Details
Material hierarchy: Polymer - Engineering Thermoplastic
Acetal is a highly crystalline material and is therefore is an opaque white color in its natural state. Acetal is available as a homopolymer or copolymer, although both classes provide excellent mechanical, chemical, and electrical properties. They are able to do so over a wide temperature range and over long periods of time. Unlike nylon, acetal is not hygroscopic and will not change dimensionally in a humid environment. They also provide superior creep and fatigue resistance. Acetal is well known for its friction and wear properties and is one of the strongest and stiffest plastics out there. Additives can be used to increase these and other properties even more so. Acetal requires protection from UV by using additives, such as carbon black, in order to keep it from degrading with prolonged exposure. You will find acetal in many plumbing applications, such as impellers, pumps, showerheads, nozzles etc., typically where water exposure is high. They are also common in industrial and electrical applications for things such as gears, cams, switches, buttons, and handles. Spiratex has experience extruding profiles, filled and unfilled, for various industries.
Acetal is the popular name given to polyoxymethylene, an engineering polymer prepared from formaldehyde (CH2O) with high stiffness, strength, toughness, and wear resistance. In addition, it has a high melting point, low moisture absorption, and is insoluble in common solvents at ambient temperatures. Because of this combination of properties, acetal resins are competitive with certain metals (e.g., brass and zinc) in automotive components such as door handles, pump housings, and similar parts; appliance hardware; and machinery components.

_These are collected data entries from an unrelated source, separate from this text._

/-- R202, example. -/
theorem test_jmp_indexed_indirect :
    see [0x7C, 0x00, 0x30] (withBytes [(0x3002, 0x00), (0x3003, 0x80)] { base with x := 0x02 }) (fun t => t.pc) =
      some 0x8000 := by decide

/-- R203, example. -/
theorem test_jsr :
    see [0x20, 0x00, 0x30] base (fun t => (at_ 0x01FF t, at_ 0x01FE t, t.sp, t.pc)) =
      some (0x02, 0x02, 0xFD, 0x3000) := by decide

/-- R204, example. -/
theorem test_rts :
    see [0x60] (withBytes [(0x01FE, 0x02), (0x01FF, 0x02)] { base with sp := 0xFD }) (fun t => (t.sp, t.pc)) =
      some (0xFF, 0x0203) := by decide

/-- R205, example. -/
theorem test_rti :
    see [0x40] (withBytes [(0x01FD, 0x21), (0x01FE, 0x34), (0x01FF, 0x12)] { base with sp := 0xFC }) (fun t => (t.sp, t.pc, flags t, t.p.b)) =
      some (0xFF, 0x1234, [false, false, false, false, false, true], false) := by decide

/-- R207, example. -/
theorem test_bcc :
    see [0x90, 0x05] { base with pc := 0x0300 } (fun t => t.pc) =
      some 0x0307 := by decide

/-- R208, example. -/
theorem test_bcs :
    see [0xB0, 0xFC] { base with pc := 0x0300, p := ⟨false, false, false, false, false, false, true⟩ } (fun t => t.pc) =
      some 0x02FE := by decide

/-- R209, example. -/
theorem test_beq :
    see [0xF0, 0x10] { base with pc := 0x1000, p := ⟨false, false, false, false, false, true, false⟩ } (fun t => t.pc) =
      some 0x1012 := by decide

/-- R210, example. -/
theorem test_bne :
    see [0xD0, 0xFD] { base with pc := 0x0203 } (fun t => t.pc) =
      some 0x0202 := by decide

/-- R211, example. -/
theorem test_bmi :
    see [0x30, 0x7F] { base with pc := 0x0400, p := ⟨true, false, false, false, false, false, false⟩ } (fun t => t.pc) =
      some 0x0481 := by decide

/-- R212, example. -/
theorem test_bpl :
    see [0x10, 0x80] { base with pc := 0x0400 } (fun t => t.pc) =
      some 0x0382 := by decide

/-- R213, example. -/
theorem test_bvc :
    see [0x50, 0x02] { base with pc := 0x0500 } (fun t => t.pc) =
      some 0x0504 := by decide

/-- R214, example. -/
theorem test_bvs_not_taken :
    see [0x70, 0x02] { base with pc := 0x0500 } (fun t => t.pc) =
      some 0x0502 := by decide

/-- R215, example. -/
theorem test_bra :
    see [0x80, 0xFE] { base with pc := 0x0600 } (fun t => t.pc) =
      some 0x0600 := by decide

/-- 49_status_system.md R220, example. -/
theorem test_clc :
    see [0x18] { base with p := ⟨false, false, false, false, false, false, true⟩ } (fun t => (flags t, t.pc)) =
      some ([false, false, false, false, false, false], 0x0201) := by decide

/-- R221, example. -/
theorem test_cld :
    see [0xD8] { base with p := ⟨false, false, false, true, false, false, false⟩ } (fun t => (flags t, t.pc)) =
      some ([false, false, false, false, false, false], 0x0201) := by decide

/-- R222, example. -/
theorem test_cli :
    see [0x58] { base with p := ⟨false, false, false, false, true, false, false⟩ } (fun t => (flags t, t.pc)) =
      some ([false, false, false, false, false, false], 0x0201) := by decide

/-- R223, example. -/
theorem test_clv :
    see [0xB8] { base with p := ⟨false, true, false, false, false, false, false⟩ } (fun t => (flags t, t.pc)) =
      some ([false, false, false, false, false, false], 0x0201) := by decide

/-- R224, example. -/
theorem test_sec :
    see [0x38] base (fun t => (flags t, t.pc)) =
      some ([false, false, false, false, false, true], 0x0201) := by decide

/-- R225, example. -/
theorem test_sed :
    see [0xF8] base (fun t => (flags t, t.pc)) =
      some ([false, false, true, false, false, false], 0x0201) := by decide

/-- R226, example. -/
theorem test_sei :
    see [0x78] base (fun t => (flags t, t.pc)) =
      some ([false, false, false, true, false, false], 0x0201) := by decide

/-- R227, example. -/
theorem test_nop :
    see [0xEA] { base with pc := 0x0300 } (fun t => (t.pc, flags t)) =
      some (0x0301, [false, false, false, false, false, false]) := by decide

/-- R228, example. -/
theorem test_brk :
    see [0x00] (withBytes [(0xFFFE, 0x00), (0xFFFF, 0x90)] { base with pc := 0x0300, p := ⟨false, false, false, true, false, true, true⟩ }) (fun t => ([at_ 0x01FF t, at_ 0x01FE t, at_ 0x01FD t, t.sp], t.pc, flags t)) =
      some ([0x03, 0x02, 0x3B, 0xFC], 0x9000, [false, false, false, true, true, true]) := by decide

/-- R231, example. -/
theorem test_unused_two_bytes :
    see [0x02, 0xFF] { base with pc := 0x0400 } (fun t => (t.pc, flags t)) =
      some (0x0402, [false, false, false, false, false, false]) := by decide

/-- 30_encoding.md R91: $5C is three bytes long. -/
theorem test_unused_three_bytes :
    see [0x5C, 0x12, 0x34] base (fun t => t.pc) =
      some 0x0203 := by decide

/-- 40_address_modes.md R111, example: low byte from $00FF, high byte from $0000. -/
theorem test_pointer_wraps_in_page_zero :
    see [0xA1, 0xFE] (withBytes [(0x00FF, 0x34), (0x0000, 0x12), (0x0100, 0x77), (0x1234, 0x5A)] { base with x := 0x01 }) (fun t => t.a) =
      some 0x5A := by decide

/-- 40_address_modes.md R106, example. -/
theorem test_zero_page_x_wraps :
    see [0xB5, 0xF0] (withBytes [(0x0010, 0x5A), (0x0110, 0x77)] { base with x := 0x20 }) (fun t => t.a) =
      some 0x5A := by decide

/-- 60_exceptions.md example E1. -/
theorem test_irq :
    see [0xEA] (withBytes [(0xFFFE, 0x00), (0xFFFF, 0xC0)] { base with pc := 0x1234, irqLine := true, p := ⟨true, false, false, true, false, false, true⟩ }) (fun t => ([at_ 0x01FF t, at_ 0x01FE t, at_ 0x01FD t, t.sp], t.pc, flags t)) =
      some ([0x12, 0x34, 0xA9, 0xFC], 0xC000, [true, false, false, true, false, true]) := by decide

/-- 60_exceptions.md example E3. -/
theorem test_nmi_frame_wraps :
    see [0xEA] (withBytes [(0xFFFA, 0x34), (0xFFFB, 0x12)] { base with pc := 0x8000, sp := 0x01, inputs := [[.nmi]] }) (fun t => ([at_ 0x0101 t, at_ 0x0100 t, at_ 0x01FF t, t.sp], t.pc, t.p.i, t.nmiPending)) =
      some ([0x80, 0x00, 0x20, 0xFE], 0x1234, true, false) := by decide

/-- 60_exceptions.md example E4. -/
theorem test_reset :
    see [0xEA] (withBytes [(0xFFFC, 0x00), (0xFFFD, 0x80)] { base with resetReq := true, nmiPending := true, p := ⟨false, false, false, true, false, false, false⟩ }) (fun t => (t.pc, t.p.d, t.p.i, t.nmiPending, t.resetReq)) =
      some (0x8000, false, true, false, false) := by decide

/-- 60_exceptions.md R248: with I = 1 the IRQ is not taken. -/
theorem test_irq_masked :
    see [0xEA] { base with irqLine := true, p := ⟨false, false, false, false, true, false, false⟩ } (fun t => t.pc) =
      some 0x0201 := by decide

/-- 10_state.md R38: SO_CONNECTED is false by default. -/
theorem test_set_overflow_unconnected :
    see [0xEA] { base with inputs := [[.setOverflow]] } (fun t => t.p.v) =
      some false := by decide

/-- 10_state.md R38. -/
theorem test_set_overflow_connected :
    see [0xEA] { base with inputs := [[.setOverflow]], cfg := { defaultConfig with soConnected := true } } (fun t => t.p.v) =
      some true := by decide

/-- 20_memory.md R62. -/
theorem test_rom_ignores_writes :
    see [0x85, 0x10] { base with a := 0x77, cfg := { defaultConfig with memMap := [⟨0x0000, 0x00FF, .rom⟩] } } (fun t => (at_ 0x0010 t, t.pc)) =
      some (0x00, 0x0202) := by decide

/-- 20_memory.md R62; log 9. -/
theorem test_device_is_handed_the_byte :
    see [0x8D, 0x00, 0xD0] { base with a := 0x77, cfg := { defaultConfig with memMap := [⟨0xD000, 0xDFFF, .io⟩] } } (fun t => (t.devOut, t.mem.load 0xD000)) =
      some ([(0xD000, 0x77)], 0x00) := by decide

/-- `withFetchWord` puts an instruction where the next step fetches it. -/
theorem test_with_fetch_word :
    (next (State.reset.withFetchWord 16 0x80A9)).map (fun t => (t.a, t.pc)) = some (0x80, 0x0002) := by decide

/-- 70_reset_and_hazards.md R292: `LDA $12F0,X` with X = $20 crosses a page, with X = $01 it does not. -/
theorem test_cycles :
    (cycles (.ldaAbsX 0x12F0) { base with x := 0x20 }, cycles (.ldaAbsX 0x12F0) { base with x := 0x01 }) = (some 5, some 4) := by
  decide

/-! ### States that meet the hypotheses of the statements -/

/-- Every byte of page one is RAM under the default parameters. -/
theorem witness_stack_is_ram : StackIsRam base := fun _ => rfl

theorem witness_encode_after_decode :
    decode defaultNopLen [0xA9, 0x80, 0xEA] = .ok (.ldaImm 0x80, [0xEA]) ∧ isUnusedOpcode (opcodeOf (.ldaImm 0x80)) = false := by
  exact ⟨rfl, rfl⟩

/-- Hypotheses of StepRunsTheDecodedInstruction: the bytes of `LDA #$80` at $FFFF and $0000, the IRQ line high and masked. -/
theorem witness_step_runs :
    let s := withCode [0xA9, 0x80] { base with pc := 0xFFFF, irqLine := true, p := { base.p with i := true } }
    (beginStep s).resetReq = false ∧ (beginStep s).nmiPending = false ∧ (beginStep s).irqLine = true ∧
    (beginStep s).p.i = true ∧
    decode (beginStep s).cfg.nopLen
      [memRead .opcode (beginStep s).pc (beginStep s), memRead .op1 (addrMod ((beginStep s).pc.toNat + 1)) (beginStep s),
       memRead .op2 (addrMod ((beginStep s).pc.toNat + 2)) (beginStep s)] = .ok (.ldaImm 0x80, [0x00]) ∧
    (Instr.ldaImm 0x80).WellFormed := by
  exact ⟨rfl, rfl, rfl, rfl, rfl, trivial⟩

/-- The same with the IRQ line low. -/
theorem witness_step_runs_line_low :
    let s := withCode [0xEA] base
    (beginStep s).resetReq = false ∧ (beginStep s).nmiPending = false ∧ (beginStep s).irqLine = false ∧
    decode (beginStep s).cfg.nopLen
      [memRead .opcode (beginStep s).pc (beginStep s), memRead .op1 (addrMod ((beginStep s).pc.toNat + 1)) (beginStep s),
       memRead .op2 (addrMod ((beginStep s).pc.toNat + 2)) (beginStep s)] = .ok (.nop, [0x00, 0x00]) := by
  exact ⟨rfl, rfl, rfl, rfl⟩

theorem witness_inputs_none : base.inputs = [] := rfl

theorem witness_inputs_some :
    ({ base with inputs := [[.nmi, .irq true, .setOverflow, .reset false]] } : State).inputs =
      [.nmi, .irq true, .setOverflow, .reset false] :: [] := rfl

theorem witness_reset : (beginStep { base with inputs := [[.reset true, .nmi]] }).resetReq = true ∧
    (beginStep { base with inputs := [[.reset true, .nmi]] }).cfg.resetI = .fixed true := by decide

theorem witness_nmi : (beginStep { base with sp := 0x01, inputs := [[.nmi]] }).resetReq = false ∧
    (beginStep { base with sp := 0x01, inputs := [[.nmi]] }).nmiPending = true := by decide

theorem witness_irq : (beginStep { base with sp := 0x00, irqLine := true }).resetReq = false ∧
    (beginStep { base with sp := 0x00, irqLine := true }).nmiPending = false ∧
    (beginStep { base with sp := 0x00, irqLine := true }).irqLine = true ∧
    (beginStep { base with sp := 0x00, irqLine := true }).p.i = false := by decide

/-- `STA $0300` at $0200, a state with bytes at both ends of memory. -/
theorem witness_invariant :
    let s := withBytes [(0xFFFF, 0x80), (0x0000, 0x12)] (withCode [0x8D, 0x00, 0x03] { base with a := 0x42 })
    Sys2Proof.Safety.Inv s ∧ ∃ t, step s = .next t ∧ at_ 0x0300 t = 0x42 := by
  refine ⟨?_, _, rfl, ?_⟩
  · unfold Sys2Proof.Safety.Inv; decide
  · decide

theorem witness_interrupt_then_rti : StackIsRam (beginStep { base with irqLine := true, nmiPending := true }) ∧
    (beginStep { base with irqLine := true, nmiPending := true }).resetReq = false ∧
    (beginStep { base with irqLine := true, nmiPending := true }).nmiPending = true ∧
    (beginStep { base with irqLine := true, nmiPending := true }).irqLine = true ∧
    (beginStep { base with irqLine := true, nmiPending := true }).p.i = false := ⟨fun _ => rfl, rfl, rfl, rfl, rfl⟩

/-- The four kinds of an address, at the ends of a region; the first region wins. -/
theorem witness_memory_map :
    let cfg := { defaultConfig with memMap := [⟨0x1000, 0x1FFF, .rom⟩, ⟨0x1FFF, 0x2000, .io⟩, ⟨0x3000, 0x3000, .unmapped⟩] }
    kindOf cfg 0x0FFF = .ram ∧ kindOf cfg 0x1000 = .rom ∧ kindOf cfg 0x1FFF = .rom ∧ kindOf cfg 0x2000 = .io ∧
    kindOf cfg 0x3000 = .unmapped ∧ kindOf cfg 0x3001 = .ram := by decide

/-- `ADC #` and `SBC #` in binary mode. -/
theorem witness_binary : base.p.d = false ∧ (⟨0x69, .adcImm 0x50, .imm 0x50, 2⟩ : Form) ∈ adcForms 0x50 0x1234 ∧
    (⟨0xE9, .sbcImm 0x50, .imm 0x50, 2⟩ : Form) ∈ sbcForms 0x50 0x1234 := by decide

/-- `ADC #$99` and `SBC #$99` on A = $99 in decimal mode: valid BCD at the top of its range. -/
theorem witness_decimal :
    ({ base with a := 0x99, p := { base.p with d := true } } : State).p.d = true ∧ IsBcd 0x99 ∧ IsBcd 0x00 ∧
    operandByte (.imm 0x99) base = 0x99 ∧ (⟨0x69, .adcImm 0x99, .imm 0x99, 2⟩ : Form) ∈ adcForms 0x99 0x1234 ∧
    (⟨0xE9, .sbcImm 0x99, .imm 0x99, 2⟩ : Form) ∈ sbcForms 0x99 0x1234 := by
  refine ⟨rfl, ⟨by decide, by decide⟩, ⟨by decide, by decide⟩, rfl, by decide, by decide⟩

/-- An operand $9A is not valid BCD. -/
theorem witness_decimal_invalid :
    ({ base with a := 0x99, p := { base.p with d := true } } : State).p.d = true ∧ ¬ (IsBcd 0x99 ∧ IsBcd 0x9A) ∧
    (⟨0x69, .adcImm 0x9A, .imm 0x9A, 2⟩ : Form) ∈ adcForms 0x9A 0x1234 ++ sbcForms 0x9A 0x1234 :=
  ⟨rfl, fun h => absurd h.2.2 (by decide), by decide⟩

/-- The two models of B, which the statements on `PHP`, `PLP`, `RTI` and `BRK` tell apart. -/
theorem witness_b_models : base.cfg.bModel = .stored ∧
    ({ base with cfg := { defaultConfig with bModel := .phantom } } : State).cfg.bModel = .phantom := by decide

Polymers of formaldehyde, correctly called polyoxymethylenes (POM), acetals are among the strongest (tensile strength: 10,000 psi) and stiffest (modulus in flexure: 410,000 pxi) thermoplastics; acetals also are characterized by excellent fatigue life and dimensional stability. Other outstanding properties include low friction coefficients, exceptional solvent resistance, and high heat resistance for extended use up to 220°F.
At present there are two basic types of acetal: homopolymer and copolymer. The homopolymers are somewhat tougher and harder than the copolymers but suffer from instability in processing. Stabilization improvements have reduced odor and mold deposit problems and widened the processing temperature range.
The fact that acetals are highly crystalline thermoplastics accounts for their excellent properties and predictable long-range performance under load. In creep resistance, acetal is one of the best thermoplastics; however, the apparent modulus falls off consistently with long-term loading.
Acetals have an excellent fatigue endurance limit; at 100% RH it is 5000 psi at 77°F, and it is still 3000 psi at 150°F. Furthermore, lubricants and water have little effect on the fatigue life.
The impact strength of acetals does not fall off abruptly at subzero temperature like that of many other thermoplastics, and their hardness is only slightly reduced by moisture absorption or temperature below 215°F. Although less good than that of nylons, the abrasion resistance of acetals is better than that of many other thermoplastics. Like nylons, acetals have a slippery feel.
Acetals are especially notable among thermoplastics because of their resistance to organic solvents. However, when in contact with strong acids, acetals will craze.
In addition to good mechanical properties, acetals have good electrical properties. The dielectric constant and the dissipation factor are uniform over a wide frequency range and up to temperatures of 250°F. Aging has little effect on an acetal's electrical properties.
Acetls are available as compounds for injection molding, blow molding, and extrusion. Filled, toughened, lubricated, and UV-stabilized versions are offered. Grades reinforced with glass fibers (higher stiffness, lower creep, improved dimensional stability), fluoropolymer, and aramid fibers (improved frictional and wear properties) also are on the market.
Many applications involve replacement of metals where the higher strength of metals is not required and costly finishing and assembly operations can be eliminated. Typical parts include gears, rollers, and bearings, conveyor chains, auto window lift mechanisms and cranks, door handles, plumbing components, and pump parts.
Acetal is a semi-crystalline thermoplastic, with a continuous use temperature range of up to 180°F (82°C). It has a low difficulty to machine. It has good dimensional stability, good strength, good stiffness, and good chemical resistance. It has low moisture absorption. It has good wear resistance. It has a low coefficient of friction.